/-- The address of FRM_C_STATUS (07_line_framing). -/
def adr_FRM_C_STATUS (n : Nat) : Nat := 0x1c0000 + 0x100 * n
def FRM_C_STATUS_SF (n : Nat) : Fld := ⟨adr_FRM_C_STATUS n, 31, 1, 1⟩
def FRM_C_STATUS_SD (n : Nat) : Fld := ⟨adr_FRM_C_STATUS n, 30, 1, 0⟩
def FRM_C_STATUS_DAPSM (n : Nat) : Fld := ⟨adr_FRM_C_STATUS n, 10, 1, 0⟩
def FRM_C_STATUS_DSIM (n : Nat) : Fld := ⟨adr_FRM_C_STATUS n, 9, 1, 0⟩
def FRM_C_STATUS_DDEG (n : Nat) : Fld := ⟨adr_FRM_C_STATUS n, 8, 1, 0⟩
def FRM_C_STATUS_FECSD (n : Nat) : Fld := ⟨adr_FRM_C_STATUS n, 7, 1, 0⟩
def FRM_C_STATUS_FECSF (n : Nat) : Fld := ⟨adr_FRM_C_STATUS n, 6, 1, 0⟩
def FRM_C_STATUS_DLOM (n : Nat) : Fld := ⟨adr_FRM_C_STATUS n, 5, 1, 0⟩
def FRM_C_STATUS_DLOF (n : Nat) : Fld := ⟨adr_FRM_C_STATUS n, 4, 1, 0⟩
def FRM_C_STATUS_DLOL (n : Nat) : Fld := ⟨adr_FRM_C_STATUS n, 3, 1, 0⟩
def FRM_C_STATUS_RBDI (n : Nat) : Fld := ⟨adr_FRM_C_STATUS n, 2, 1, 0⟩
def FRM_C_STATUS_UNAVF (n : Nat) : Fld := ⟨adr_FRM_C_STATUS n, 1, 1, 0⟩
def FRM_C_STATUS_UNAV (n : Nat) : Fld := ⟨adr_FRM_C_STATUS n, 0, 1, 0⟩

/-- The address of FRM_C_EVENT (07_line_framing). -/
def adr_FRM_C_EVENT (n : Nat) : Nat := 0x1c0004 + 0x100 * n
def FRM_C_EVENT_DAPSM (n : Nat) : Fld := ⟨adr_FRM_C_EVENT n, 10, 1, 0⟩
def FRM_C_EVENT_DSIM (n : Nat) : Fld := ⟨adr_FRM_C_EVENT n, 9, 1, 0⟩
def FRM_C_EVENT_DDEG (n : Nat) : Fld := ⟨adr_FRM_C_EVENT n, 8, 1, 0⟩
def FRM_C_EVENT_FECSD (n : Nat) : Fld := ⟨adr_FRM_C_EVENT n, 7, 1, 0⟩
def FRM_C_EVENT_FECSF (n : Nat) : Fld := ⟨adr_FRM_C_EVENT n, 6, 1, 0⟩
def FRM_C_EVENT_DLOM (n : Nat) : Fld := ⟨adr_FRM_C_EVENT n, 5, 1, 0⟩
def FRM_C_EVENT_DLOF (n : Nat) : Fld := ⟨adr_FRM_C_EVENT n, 4, 1, 0⟩
def FRM_C_EVENT_DLOL (n : Nat) : Fld := ⟨adr_FRM_C_EVENT n, 3, 1, 0⟩
def FRM_C_EVENT_RBDI (n : Nat) : Fld := ⟨adr_FRM_C_EVENT n, 2, 1, 0⟩
def FRM_C_EVENT_UNAVF (n : Nat) : Fld := ⟨adr_FRM_C_EVENT n, 1, 1, 0⟩
def FRM_C_EVENT_UNAV (n : Nat) : Fld := ⟨adr_FRM_C_EVENT n, 0, 1, 0⟩

/-- The address of FRM_C_ALIGN (07_line_framing). -/
def adr_FRM_C_ALIGN (n : Nat) : Nat := 0x1c0008 + 0x100 * n
def FRM_C_ALIGN_SYNC (n : Nat) : Fld := ⟨adr_FRM_C_ALIGN n, 31, 1, 0⟩
def FRM_C_ALIGN_MISS (n : Nat) : Fld := ⟨adr_FRM_C_ALIGN n, 28, 3, 0⟩
def FRM_C_ALIGN_HELD (n : Nat) : Fld := ⟨adr_FRM_C_ALIGN n, 24, 4, 0⟩
def FRM_C_ALIGN_FLEN (n : Nat) : Fld := ⟨adr_FRM_C_ALIGN n, 0, 19, 0⟩

/-- The address of FRM_C_CANDS (07_line_framing). -/
def adr_FRM_C_CANDS (n : Nat) : Nat := 0x1c000c + 0x100 * n
def FRM_C_CANDS_COUNT (n : Nat) : Fld := ⟨adr_FRM_C_CANDS n, 0, 32, 0⟩

/-- The address of FRM_C_OCORR (07_line_framing). -/
def adr_FRM_C_OCORR (n : Nat) : Nat := 0x1c0018 + 0x100 * n
def FRM_C_OCORR_COUNT (n : Nat) : Fld := ⟨adr_FRM_C_OCORR n, 0, 32, 0⟩

/-- The address of FRM_C_OUNC (07_line_framing). -/
def adr_FRM_C_OUNC (n : Nat) : Nat := 0x1c001c + 0x100 * n
def FRM_C_OUNC_COUNT (n : Nat) : Fld := ⟨adr_FRM_C_OUNC n, 0, 32, 0⟩

/-- The address of FRM_C_ES (07_line_framing). -/
def adr_FRM_C_ES (n : Nat) : Nat := 0x1c0020 + 0x100 * n
def FRM_C_ES_COUNT (n : Nat) : Fld := ⟨adr_FRM_C_ES n, 0, 32, 0⟩

/-- The address of FRM_C_SES (07_line_framing). -/
def adr_FRM_C_SES (n : Nat) : Nat := 0x1c0024 + 0x100 * n
def FRM_C_SES_COUNT (n : Nat) : Fld := ⟨adr_FRM_C_SES n, 0, 32, 0⟩

/-- The address of FRM_C_UAS (07_line_framing). -/
def adr_FRM_C_UAS (n : Nat) : Nat := 0x1c0028 + 0x100 * n
def FRM_C_UAS_COUNT (n : Nat) : Fld := ⟨adr_FRM_C_UAS n, 0, 32, 0⟩

/-- The address of FRM_C_FES (07_line_framing). -/
def adr_FRM_C_FES (n : Nat) : Nat := 0x1c002c + 0x100 * n
def FRM_C_FES_COUNT (n : Nat) : Fld := ⟨adr_FRM_C_FES n, 0, 32, 0⟩

/-- The address of FRM_C_FSES (07_line_framing). -/
def adr_FRM_C_FSES (n : Nat) : Nat := 0x1c0030 + 0x100 * n
def FRM_C_FSES_COUNT (n : Nat) : Fld := ⟨adr_FRM_C_FSES n, 0, 32, 0⟩

/-- The address of FRM_C_FUAS (07_line_framing). -/
def adr_FRM_C_FUAS (n : Nat) : Nat := 0x1c0034 + 0x100 * n
def FRM_C_FUAS_COUNT (n : Nat) : Fld := ⟨adr_FRM_C_FUAS n, 0, 32, 0⟩

/-- The address of FRM_C_DEG (07_line_framing). -/
def adr_FRM_C_DEG (n : Nat) : Nat := 0x1c0038 + 0x100 * n
def FRM_C_DEG_DEGM (n : Nat) : Fld := ⟨adr_FRM_C_DEG n, 24, 4, 7⟩
def FRM_C_DEG_DEGTHR (n : Nat) : Fld := ⟨adr_FRM_C_DEG n, 0, 20, 0x1e85⟩

/-- The address of FRM_C_APS (07_line_framing). -/
def adr_FRM_C_APS (n : Nat) : Nat := 0x1c003c + 0x100 * n
def FRM_C_APS_VALID (n : Nat) : Fld := ⟨adr_FRM_C_APS n, 31, 1, 0⟩
def FRM_C_APS_APS (n : Nat) : Fld := ⟨adr_FRM_C_APS n, 0, 8, 0⟩

/-- The address of FRM_C_RXSRCLO (07_line_framing). -/
def adr_FRM_C_RXSRCLO (n : Nat) : Nat := 0x1c0040 + 0x100 * n
def FRM_C_RXSRCLO_ID (n : Nat) : Fld := ⟨adr_FRM_C_RXSRCLO n, 0, 32, 0⟩

/-- The address of FRM_C_RXSRCHI (07_line_framing). -/
def adr_FRM_C_RXSRCHI (n : Nat) : Nat := 0x1c0044 + 0x100 * n
def FRM_C_RXSRCHI_ID (n : Nat) : Fld := ⟨adr_FRM_C_RXSRCHI n, 0, 32, 0⟩

/-- The address of FRM_C_EXPLO (07_line_framing). -/
def adr_FRM_C_EXPLO (n : Nat) : Nat := 0x1c0048 + 0x100 * n
def FRM_C_EXPLO_ID (n : Nat) : Fld := ⟨adr_FRM_C_EXPLO n, 0, 32, 0⟩

/-- The address of FRM_C_EXPHI (07_line_framing). -/
def adr_FRM_C_EXPHI (n : Nat) : Nat := 0x1c004c + 0x100 * n
def FRM_C_EXPHI_ID (n : Nat) : Fld := ⟨adr_FRM_C_EXPHI n, 0, 32, 0⟩

/-- The address of FRM_C_TXSRCLO (07_line_framing). -/
def adr_FRM_C_TXSRCLO (n : Nat) : Nat := 0x1c0050 + 0x100 * n
def FRM_C_TXSRCLO_ID (n : Nat) : Fld := ⟨adr_FRM_C_TXSRCLO n, 0, 32, 0⟩

/-- The address of FRM_C_TXSRCHI (07_line_framing). -/
def adr_FRM_C_TXSRCHI (n : Nat) : Nat := 0x1c0054 + 0x100 * n
def FRM_C_TXSRCHI_ID (n : Nat) : Fld := ⟨adr_FRM_C_TXSRCHI n, 0, 32, 0⟩

/-- The address of FRM_C_CTL (07_line_framing). -/
def adr_FRM_C_CTL (n : Nat) : Nat := 0x1c0058 + 0x100 * n
def FRM_C_CTL_SIMSF (n : Nat) : Fld := ⟨adr_FRM_C_CTL n, 0, 1, 0⟩

/-- The address of FRM_C_SFN (07_line_framing). -/
def adr_FRM_C_SFN (n : Nat) : Nat := 0x1c005c + 0x100 * n
def FRM_C_SFN_SFN (n : Nat) : Fld := ⟨adr_FRM_C_SFN n, 0, 32, 0⟩

/-- The address of FRM_CPG_STATUS (07_line_framing). -/
def adr_FRM_CPG_STATUS : Nat := 0x1c0200
def FRM_CPG_STATUS_REQ : Fld := ⟨adr_FRM_CPG_STATUS, 28, 4, 0⟩
def FRM_CPG_STATUS_SEL : Fld := ⟨adr_FRM_CPG_STATUS, 27, 1, 0⟩
def FRM_CPG_STATUS_WTR : Fld := ⟨adr_FRM_CPG_STATUS, 26, 1, 0⟩
def FRM_CPG_STATUS_DDX : Fld := ⟨adr_FRM_CPG_STATUS, 25, 1, 0⟩
def FRM_CPG_STATUS_BOTHFAIL : Fld := ⟨adr_FRM_CPG_STATUS, 24, 1, 0⟩
def FRM_CPG_STATUS_CMD : Fld := ⟨adr_FRM_CPG_STATUS, 20, 4, 0⟩
def FRM_CPG_STATUS_ACTIVE : Fld := ⟨adr_FRM_CPG_STATUS, 19, 1, 0⟩
def FRM_CPG_STATUS_APSV : Fld := ⟨adr_FRM_CPG_STATUS, 18, 1, 0⟩
def FRM_CPG_STATUS_APS : Fld := ⟨adr_FRM_CPG_STATUS, 10, 8, 0⟩
def FRM_CPG_STATUS_WTRLEFT : Fld := ⟨adr_FRM_CPG_STATUS, 0, 10, 0⟩

/-- The address of FRM_TP_STATUS (07_line_framing). -/
def adr_FRM_TP_STATUS (n : Nat) : Nat := 0x1d0000 + 0x10 * n
def FRM_TP_STATUS_REQ (n : Nat) : Fld := ⟨adr_FRM_TP_STATUS n, 28, 4, 0⟩
def FRM_TP_STATUS_SEL (n : Nat) : Fld := ⟨adr_FRM_TP_STATUS n, 27, 1, 0⟩
def FRM_TP_STATUS_WTR (n : Nat) : Fld := ⟨adr_FRM_TP_STATUS n, 26, 1, 0⟩
def FRM_TP_STATUS_DDX (n : Nat) : Fld := ⟨adr_FRM_TP_STATUS n, 25, 1, 0⟩
def FRM_TP_STATUS_BOTHFAIL (n : Nat) : Fld := ⟨adr_FRM_TP_STATUS n, 24, 1, 0⟩
def FRM_TP_STATUS_CMD (n : Nat) : Fld := ⟨adr_FRM_TP_STATUS n, 20, 4, 0⟩
def FRM_TP_STATUS_ACTIVE (n : Nat) : Fld := ⟨adr_FRM_TP_STATUS n, 19, 1, 0⟩
def FRM_TP_STATUS_APSV (n : Nat) : Fld := ⟨adr_FRM_TP_STATUS n, 18, 1, 0⟩
def FRM_TP_STATUS_APS (n : Nat) : Fld := ⟨adr_FRM_TP_STATUS n, 10, 8, 0⟩
def FRM_TP_STATUS_WTRLEFT (n : Nat) : Fld := ⟨adr_FRM_TP_STATUS n, 0, 10, 0⟩

/-- The address of FRM_CPG_DD (07_line_framing). -/
def adr_FRM_CPG_DD : Nat := 0x1c0204
def FRM_CPG_DD_DD : Fld := ⟨adr_FRM_CPG_DD, 0, 32, 0x80000000⟩

/-- The address of FRM_TP_DD (07_line_framing). -/
def adr_FRM_TP_DD (n : Nat) : Nat := 0x1d0004 + 0x10 * n
def FRM_TP_DD_DD (n : Nat) : Fld := ⟨adr_FRM_TP_DD n, 0, 32, 0x80000000⟩

/-- The address of FRM_CPG_SW (07_line_framing). -/
def adr_FRM_CPG_SW : Nat := 0x1c0208
def FRM_CPG_SW_COUNT : Fld := ⟨adr_FRM_CPG_SW, 0, 32, 0⟩

/-- The address of FRM_TP_SW (07_line_framing). -/
def adr_FRM_TP_SW (n : Nat) : Nat := 0x1d0008 + 0x10 * n
def FRM_TP_SW_COUNT (n : Nat) : Fld := ⟨adr_FRM_TP_SW n, 0, 32, 0⟩

/-- The address of FRM_CPG_EVENT (07_line_framing). -/
def adr_FRM_CPG_EVENT : Nat := 0x1c020c
def FRM_CPG_EVENT_APSM : Fld := ⟨adr_FRM_CPG_EVENT, 3, 1, 0⟩
def FRM_CPG_EVENT_DDX : Fld := ⟨adr_FRM_CPG_EVENT, 2, 1, 0⟩
def FRM_CPG_EVENT_BOTHFAIL : Fld := ⟨adr_FRM_CPG_EVENT, 1, 1, 0⟩
def FRM_CPG_EVENT_SWITCH : Fld := ⟨adr_FRM_CPG_EVENT, 0, 1, 0⟩

/-- The address of FRM_TP_EVENT (07_line_framing). -/
def adr_FRM_TP_EVENT (n : Nat) : Nat := 0x1d000c + 0x10 * n
def FRM_TP_EVENT_APSM (n : Nat) : Fld := ⟨adr_FRM_TP_EVENT n, 3, 1, 0⟩
def FRM_TP_EVENT_DDX (n : Nat) : Fld := ⟨adr_FRM_TP_EVENT n, 2, 1, 0⟩
def FRM_TP_EVENT_BOTHFAIL (n : Nat) : Fld := ⟨adr_FRM_TP_EVENT n, 1, 1, 0⟩
def FRM_TP_EVENT_SWITCH (n : Nat) : Fld := ⟨adr_FRM_TP_EVENT n, 0, 1, 0⟩

/-- The address of FEC_C_STATUS (08_forward_error_correction). -/
def adr_FEC_C_STATUS (n : Nat) : Nat := 0x200000 + 0x100 * n
def FEC_C_STATUS_LOCKED (n : Nat) : Fld := ⟨adr_FEC_C_STATUS n, 31, 1, 0⟩
def FEC_C_STATUS_NOSTATS (n : Nat) : Fld := ⟨adr_FEC_C_STATUS n, 30, 1, 1⟩
def FEC_C_STATUS_FECSF (n : Nat) : Fld := ⟨adr_FEC_C_STATUS n, 29, 1, 0⟩
def FEC_C_STATUS_FECSD (n : Nat) : Fld := ⟨adr_FEC_C_STATUS n, 28, 1, 0⟩
def FEC_C_STATUS_PROFILE (n : Nat) : Fld := ⟨adr_FEC_C_STATUS n, 26, 2, 0⟩
def FEC_C_STATUS_CAP (n : Nat) : Fld := ⟨adr_FEC_C_STATUS n, 21, 5, 0⟩
def FEC_C_STATUS_BUDGET (n : Nat) : Fld := ⟨adr_FEC_C_STATUS n, 13, 8, 0⟩
def FEC_C_STATUS_AVG (n : Nat) : Fld := ⟨adr_FEC_C_STATUS n, 5, 8, 0⟩

/-- The address of FEC_C_EVENT (08_forward_error_correction). -/
def adr_FEC_C_EVENT (n : Nat) : Nat := 0x200004 + 0x100 * n
def FEC_C_EVENT_SD (n : Nat) : Fld := ⟨adr_FEC_C_EVENT n, 3, 1, 0⟩
def FEC_C_EVENT_SF (n : Nat) : Fld := ⟨adr_FEC_C_EVENT n, 2, 1, 0⟩
def FEC_C_EVENT_STARVE (n : Nat) : Fld := ⟨adr_FEC_C_EVENT n, 1, 1, 0⟩
def FEC_C_EVENT_UNC (n : Nat) : Fld := ⟨adr_FEC_C_EVENT n, 0, 1, 0⟩

/-- The address of FEC_C_BER (08_forward_error_correction). -/
def adr_FEC_C_BER (n : Nat) : Nat := 0x200030 + 0x100 * n
def FEC_C_BER_BER (n : Nat) : Fld := ⟨adr_FEC_C_BER n, 0, 24, 0xffffff⟩

/-- The address of FEC_C_MARGIN (08_forward_error_correction). -/
def adr_FEC_C_MARGIN (n : Nat) : Nat := 0x200034 + 0x100 * n
def FEC_C_MARGIN_MARGIN (n : Nat) : Fld := ⟨adr_FEC_C_MARGIN n, 0, 16, 0x8000⟩

/-- The address of FEC_C_HISTSEL (08_forward_error_correction). -/
def adr_FEC_C_HISTSEL (n : Nat) : Nat := 0x200038 + 0x100 * n
def FEC_C_HISTSEL_BIN (n : Nat) : Fld := ⟨adr_FEC_C_HISTSEL n, 0, 5, 0⟩

/-- The address of FEC_C_HISTLO (08_forward_error_correction). -/
def adr_FEC_C_HISTLO (n : Nat) : Nat := 0x20003c + 0x100 * n
def FEC_C_HISTLO_COUNT (n : Nat) : Fld := ⟨adr_FEC_C_HISTLO n, 0, 32, 0⟩

/-- The address of FEC_C_HISTHI (08_forward_error_correction). -/
def adr_FEC_C_HISTHI (n : Nat) : Nat := 0x200040 + 0x100 * n
def FEC_C_HISTHI_COUNT (n : Nat) : Fld := ⟨adr_FEC_C_HISTHI n, 0, 16, 0⟩

/-- The address of FEC_C_SF (08_forward_error_correction). -/
def adr_FEC_C_SF (n : Nat) : Nat := 0x200044 + 0x100 * n
def FEC_C_SF_SFCLR (n : Nat) : Fld := ⟨adr_FEC_C_SF n, 8, 8, 8⟩
def FEC_C_SF_SFUNC (n : Nat) : Fld := ⟨adr_FEC_C_SF n, 0, 8, 8⟩

/-- The address of FEC_C_SD (08_forward_error_correction). -/
def adr_FEC_C_SD (n : Nat) : Nat := 0x200048 + 0x100 * n
def FEC_C_SD_SDTHR (n : Nat) : Fld := ⟨adr_FEC_C_SD n, 24, 8, 0x50⟩
def FEC_C_SD_SDCLR (n : Nat) : Fld := ⟨adr_FEC_C_SD n, 16, 8, 0x46⟩
def FEC_C_SD_SDUNC (n : Nat) : Fld := ⟨adr_FEC_C_SD n, 8, 8, 1⟩
def FEC_C_SD_SDWIN (n : Nat) : Fld := ⟨adr_FEC_C_SD n, 0, 4, 3⟩

/-- The address of FEC_C_CTL (08_forward_error_correction). -/
def adr_FEC_C_CTL (n : Nat) : Nat := 0x20004c + 0x100 * n
def FEC_C_CTL_CLR (n : Nat) : Fld := ⟨adr_FEC_C_CTL n, 0, 1, 0⟩

/-- The address of FEC_POOL (08_forward_error_correction). -/
def adr_FEC_POOL : Nat := 0x200800
def FEC_POOL_STEP : Fld := ⟨adr_FEC_POOL, 28, 4, 0⟩
def FEC_POOL_CORES : Fld := ⟨adr_FEC_POOL, 22, 6, 0x28⟩
def FEC_POOL_CAP : Fld := ⟨adr_FEC_POOL, 17, 5, 0x18⟩
def FEC_POOL_CAPACITY : Fld := ⟨adr_FEC_POOL, 0, 12, 0x910⟩

/-- The address of FEC_ALLOC (08_forward_error_correction). -/
def adr_FEC_ALLOC : Nat := 0x200804
def FEC_ALLOC_IMIN : Fld := ⟨adr_FEC_ALLOC, 8, 5, 6⟩
def FEC_ALLOC_HEAD : Fld := ⟨adr_FEC_ALLOC, 0, 4, 3⟩

/-- The address of FEC_SHARE (08_forward_error_correction). -/
def adr_FEC_SHARE : Nat := 0x200808
def FEC_SHARE_SHAREA : Fld := ⟨adr_FEC_SHARE, 16, 10, 0⟩
def FEC_SHARE_SHAREB : Fld := ⟨adr_FEC_SHARE, 0, 10, 0⟩

/-- The address of FEC_GEVENT (08_forward_error_correction). -/
def adr_FEC_GEVENT : Nat := 0x20080c
def FEC_GEVENT_STEPCHG : Fld := ⟨adr_FEC_GEVENT, 1, 1, 0⟩
def FEC_GEVENT_POOLSHORT : Fld := ⟨adr_FEC_GEVENT, 0, 1, 0⟩

/-- The address of DS_TXFMT (09_line_dsp). -/
def adr_DS_TXFMT (n : Nat) : Nat := 0x240000 + 0x40000 * n
def DS_TXFMT_MOD (n : Nat) : Fld := ⟨adr_DS_TXFMT n, 30, 2, 0⟩
def DS_TXFMT_ENT (n : Nat) : Fld := ⟨adr_DS_TXFMT n, 23, 7, 0⟩
def DS_TXFMT_ROLLOFF (n : Nat) : Fld := ⟨adr_DS_TXFMT n, 13, 10, 0⟩

/-- The address of DS_RXFMT (09_line_dsp). -/
def adr_DS_RXFMT (n : Nat) : Nat := 0x240004 + 0x40000 * n
def DS_RXFMT_MOD (n : Nat) : Fld := ⟨adr_DS_RXFMT n, 30, 2, 0⟩
def DS_RXFMT_ENT (n : Nat) : Fld := ⟨adr_DS_RXFMT n, 23, 7, 0⟩
def DS_RXFMT_FILLSYNC (n : Nat) : Fld := ⟨adr_DS_RXFMT n, 0, 1, 0⟩

/-- The address of DS_FILL (09_line_dsp). -/
def adr_DS_FILL (n : Nat) : Nat := 0x240008 + 0x40000 * n
def DS_FILL_TXFILL (n : Nat) : Fld := ⟨adr_DS_FILL n, 16, 16, 0⟩
def DS_FILL_RXFILL (n : Nat) : Fld := ⟨adr_DS_FILL n, 0, 16, 0⟩

/-- The address of DS_TXCTL (09_line_dsp). -/
def adr_DS_TXCTL (n : Nat) : Nat := 0x24000c + 0x40000 * n
def DS_TXCTL_SWING (n : Nat) : Fld := ⟨adr_DS_TXCTL n, 24, 8, 0x40⟩
def DS_TXCTL_PDOFF (n : Nat) : Fld := ⟨adr_DS_TXCTL n, 1, 1, 0⟩
def DS_TXCTL_PEOFF (n : Nat) : Fld := ⟨adr_DS_TXCTL n, 0, 1, 0⟩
-*-
* DESCRIPTION OF THE TASK *
Could you restate word for word the lines above from the one containing "def FRM_C_STATUS_DLOF (n" through the one containing "def adr_FRM_C_EVENT (n", both included, and nothing else?

* ANSWER SPACE *
def FRM_C_STATUS_DLOF (n : Nat) : Fld := ⟨adr_FRM_C_STATUS n, 4, 1, 0⟩
def FRM_C_STATUS_DLOL (n : Nat) : Fld := ⟨adr_FRM_C_STATUS n, 3, 1, 0⟩
def FRM_C_STATUS_RBDI (n : Nat) : Fld := ⟨adr_FRM_C_STATUS n, 2, 1, 0⟩
def FRM_C_STATUS_UNAVF (n : Nat) : Fld := ⟨adr_FRM_C_STATUS n, 1, 1, 0⟩
def FRM_C_STATUS_UNAV (n : Nat) : Fld := ⟨adr_FRM_C_STATUS n, 0, 1, 0⟩

/-- The address of FRM_C_EVENT (07_line_framing). -/
def adr_FRM_C_EVENT (n : Nat) : Nat := 0x1c0004 + 0x100 * n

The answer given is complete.